September is National College Savings Month: So?

By proclamation (actually, House Concurrent Resolution 270, passed by the 108th Congress on October 15, 2003), Congress endorsed September as College Savings Month, "... in order to raise public awareness about the need to save for educational expenses". This was at the request of the National Association of State Treasurers and the College Savings Plan Network (the people that bring you the state-run 529 plans.).

So?

Are we unaware of the need to save for college? I didn't think so. Most people see saving for college as similar to going to the doctor for a yearly checkup, or cutting out fatty foods from your diet. You know you have to do it, but the impact of NOT doing it today won't be felt for a while, so you put it off. And maybe you get to it too late.

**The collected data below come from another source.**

-- ==== Sys2Proof/Machine/Read.lean ====
section
/-! DEFINITION. What a plain BAR0 read returns (R10, R11, R30, R403, R452). Such a read changes nothing, so the table has no row for it;
reads with an effect are commands of their own. -/
namespace Sys2Proof.Machine
open Sys2Proof

/-- HED_VERSION with the shuttles that carry the retiring version. -/
def Dev.showVersion (d : Dev) : Nat := bitsSet (d.word 0x500000).toNat 15 17 (min (2 ^ 17 - 1) d.retiringShuttles)
/-- FWD_LEARN_STATUS with the learn requests queued. -/
def Dev.showLearn (d : Dev) : Nat := bitsSet (d.word 0x600010).toNat 0 13 (min 4096 d.fwd.queue.length)
/-- REED_PORT_p_STATUS with the guaranteed shuttles queued. -/
def Dev.showReed (d : Dev) (p : Nat) : Nat :=
  bitsSet (d.word (0x901004 + 0x10 * p)).toNat 0 16 (min 65535 (d.shuts.filter (fun (x : Nat × Shut) =>
    x.2.stage == .reed && x.2.guaranteed && x.2.get S.DEST_PORT == p)).length)
/-- BARB_LOCK_OWNER of the lock that BARB_LOCK_QUERY names (R270, R285). -/
def Dev.showLock (d : Dev) : Nat :=
  match mapGet d.barb.locks (d.get F.BARB_LOCK_QUERY_INDEX) with
  | none => 0
  | some l => 2 ^ 31 + (if (d.thread l.owner).halted then 2 ^ 30 else 0) + 2 ^ 22 * (l.owner % 8) + 2 ^ 16 * (l.owner / 8) + min 1023 l.waiters.length
/-- BARB_CORE_n_STATUS: the state of each thread, and the AS and BE shuttles that wait. -/
def Dev.showCore (d : Dev) (c : Nat) : Nat :=
  (List.range 8).foldl (fun n t =>
    let x := d.thread (8 * c + t)
    n + 4 ^ t * (if x.halted then 3 else x.run)) 0 + 2 ^ 16 * min 64 (d.coreQueued c)
/-- HALTED of BARB_CORE_n_DBG. -/
def Dev.showHalted (d : Dev) (c : Nat) : Nat :=
  (List.range 8).foldl (fun n t => if (d.thread (8 * c + t)).halted then n + 2 ^ (24 + t) else n) 0
/-- BARB_CORE_n_DBG_DATA: the item that DBG_SEL selects, while debug of the core is unlocked (R285). -/
def Dev.showItem (d : Dev) (c : Nat) : Nat :=
  if !d.debugOpen c then 0 else
  ((d.thread (8 * c + d.get (F.BARB_CORE_DBG_SEL_THREAD c))).item (d.get (F.BARB_CORE_DBG_SEL_ITEM c))).toNat
/-- HIF_FN_QUERY of the function it names. -/
def Dev.showFn (d : Dev) : Nat :=
  let i := d.get F.HIF_FN_QUERY_INSTANCE
  let f := d.fn i
  2 ^ 20 * f.state + (if f.bme then 2 ^ 19 else 0) + (if f.drained then 2 ^ 18 else 0) + i
/-- RING_CACHE. -/
def Dev.showCache (d : Dev) : Nat :=
  d.rings.foldl (fun n (p : Nat × RingSt) => n + p.2.pushes.length) 0 * 2 ^ 16
    + min 65535 (d.rings.foldl (fun n (p : Nat × RingSt) => n + p.2.cached.length) 0)
/-- The mailbox pair that MBOX_USER_SEL selects. -/
def Dev.selected (d : Dev) : MboxPair := mapGetD d.mbox.user (d.get F.MBOX_USER_SEL_INSTANCE) {}
/-- MBOX_USER_PEND: bit i is UP_FULL of instance i. -/
def Dev.showPend (d : Dev) (w : Nat) : Nat :=
  (List.range 32).foldl (fun n k => if (mapGetD d.mbox.user (32 * w + k) {}).up.full then n + 2 ^ k else n) 0

/-- TIME_HOLD with the seconds of a HOLDOVER under way (R100). -/
def Dev.showHold (d : Dev) : Nat :=
  if d.get F.TIME_STATUS_SERVO = 3 then bitsSet (d.word 0x300058).toNat 16 16 d.holdSeconds else (d.word 0x300058).toNat

/-- CIPH_STATUS with the physical lanes in service: those that serve a logical lane that is not OUT (R189). -/
def Dev.showLanes (d : Dev) : Nat :=
  (List.range 16).foldl (fun w n => if d.get (F.CIPH_LANE_CFG_OUT n) = 0 then w ||| 2 ^ (14 + d.get (F.CIPH_LANE_CFG_PHYS n)) else w)
    ((d.word 0x700000).toNat % 2 ^ 14) % 2 ^ 32

/-- PWR_VIN_A, PWR_VIN_B and PWR_POWER: measured values (ch. 19; `Config.sensor`). -/
def Dev.showPower (d : Dev) (a : Nat) : Nat :=
  let x := fun k => Config.sensor k d.time.cycles
  if a = 0x1100014 then x 4 % 2 ^ 20 else
  let k := (a - 0x110000C) / 4
  x k % 2 ^ 16 + 2 ^ 16 * (x (2 + k) % 2 ^ 16)

/-- The live word of a register whose value the module works out. -/
def Dev.shown (d : Dev) (a : Nat) : Nat :=
  if a = 0x700000 then d.showLanes
  else if a = 0x110000C ∨ a = 0x1100010 ∨ a = 0x1100014 then d.showPower a
  else if a = 0x300058 then d.showHold
  else if a = 0x500000 then d.showVersion
  else if a = 0x600010 then d.showLearn
  else if 0x901000 ≤ a ∧ a < 0x9010B0 ∧ a % 0x10 = 4 then d.showReed ((a - 0x901000) / 0x10)
  else if a = 0xB00014 then d.showLock
  else if 0xB02000 ≤ a ∧ a < 0xB03000 ∧ a % 0x40 = 4 then d.showCore ((a - 0xB02000) / 0x40)
  else if 0xB02000 ≤ a ∧ a < 0xB03000 ∧ a % 0x40 = 0x18 then d.showHalted ((a - 0xB02000) / 0x40)
  else if 0xB02000 ≤ a ∧ a < 0xB03000 ∧ (a % 0x40 = 0x20 ∨ a % 0x40 = 0x24) then
    d.showItem ((a - 0xB02000) / 0x40) / 2 ^ (8 * (a % 8)) % 2 ^ 32
  else if a = 0x100054 then d.showFn
  else if a = 0xC0000C then d.showCache
  else if a = 0xD00010 then d.selected.mgrStatus
  else (d.word a).toNat

/-- A word of a window that the module fills. -/
def Dev.shownWin (d : Dev) (a : Nat) : Nat :=
  if 0x1201000 ≤ a ∧ a < 0x1201200 then leNat (sliceBytes (d.measured ((a - 0x1201000) / 0x40)) ((a - 0x1201000) % 0x40) 4)
  else if 0xD00040 ≤ a ∧ a < 0xD00080 then (mapGetD d.selected.up.words ((a - 0xD00040) / 4) 0).toNat
  else if 0xD00400 ≤ a ∧ a < 0xD00600 then d.showPend ((a - 0xD00400) / 4)
  else (d.word a).toNat

/-- What a read of the aligned word at an address returns. SH fields return the staged value, the last 8
bytes of an envelope those of the active set (R43), counters the latched copy; WO fields,
registers in an OFF domain, reserved bits, fields that do not apply to the management port, blocks that do not respond and addresses
that nothing covers read 0. -/
def Dev.readWord (d : Dev) (a : Nat) : Word :=
  if !d.responds a then 0 else
  if isCounter (a / 8 * 8) then if d.addrOff a then 0 else
    BitVec.ofNat 32 ((mapGetD d.bus.snap (a / 8 * 8) 0).toNat / 2 ^ (8 * (a % 8)))
  else match regOf a with
  | some _ =>
    let live := if d.addrOff a then 0 else d.shown a &&& accessMask (fun x => x != .sh && x != .wo) a
    let sh := (wordAt shReset d.cfg.shadow.words a).toNat &&& (accessMask (fun x => x == .sh) a &&& appliesMask a)
    BitVec.ofNat 32 (live ||| sh)
  | none => match findWin a with
    | some w => match w.access with
      | .wo => 0
      | .sh => BitVec.ofNat 32 ((wordAt shReset (if w.addr = 0xA80000 ∧ a % 32 ≥ 24 then d.cfg.active.words else d.cfg.shadow.words) a).toNat
          &&& winBits w a)
      | _ => BitVec.ofNat 32 (d.shownWin a)
    | none => 0

end Sys2Proof.Machine
end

But the parallel I want to draw is with seat belts. The regular acceptance by the driving public of the simple and unconscious act of fastening your seat belt took time, but has paid huge dividends. The reduction in fatalities in due to many factors, including miles travelled, car design, road design, traffic regulations and enforcement, as well as seat belts. But a Harvard study indicated that the increase in seat belt use seen in the chart below repesents a 10% reduction in fatalities. This is much cheaper and easier than buying a safer car, or paying for safer highways.

Seat Belt, Fatality Rate, History
Source: NHTSA
The mindset you have to have for saving for college is similar to seat belts - there may be resistance or relucatance at first, but once you get into the regular habit, it's automatic and painless. And the earlier you start, the more impact you can have (no pun intended). College savings needs to start early - no later than when the child starts kindergarten - to get into the habit of saving at least something. And when you use an automatic deduction to fund a 529 Plan, a brokerage account, or savings bonds, it quickly becomes painless.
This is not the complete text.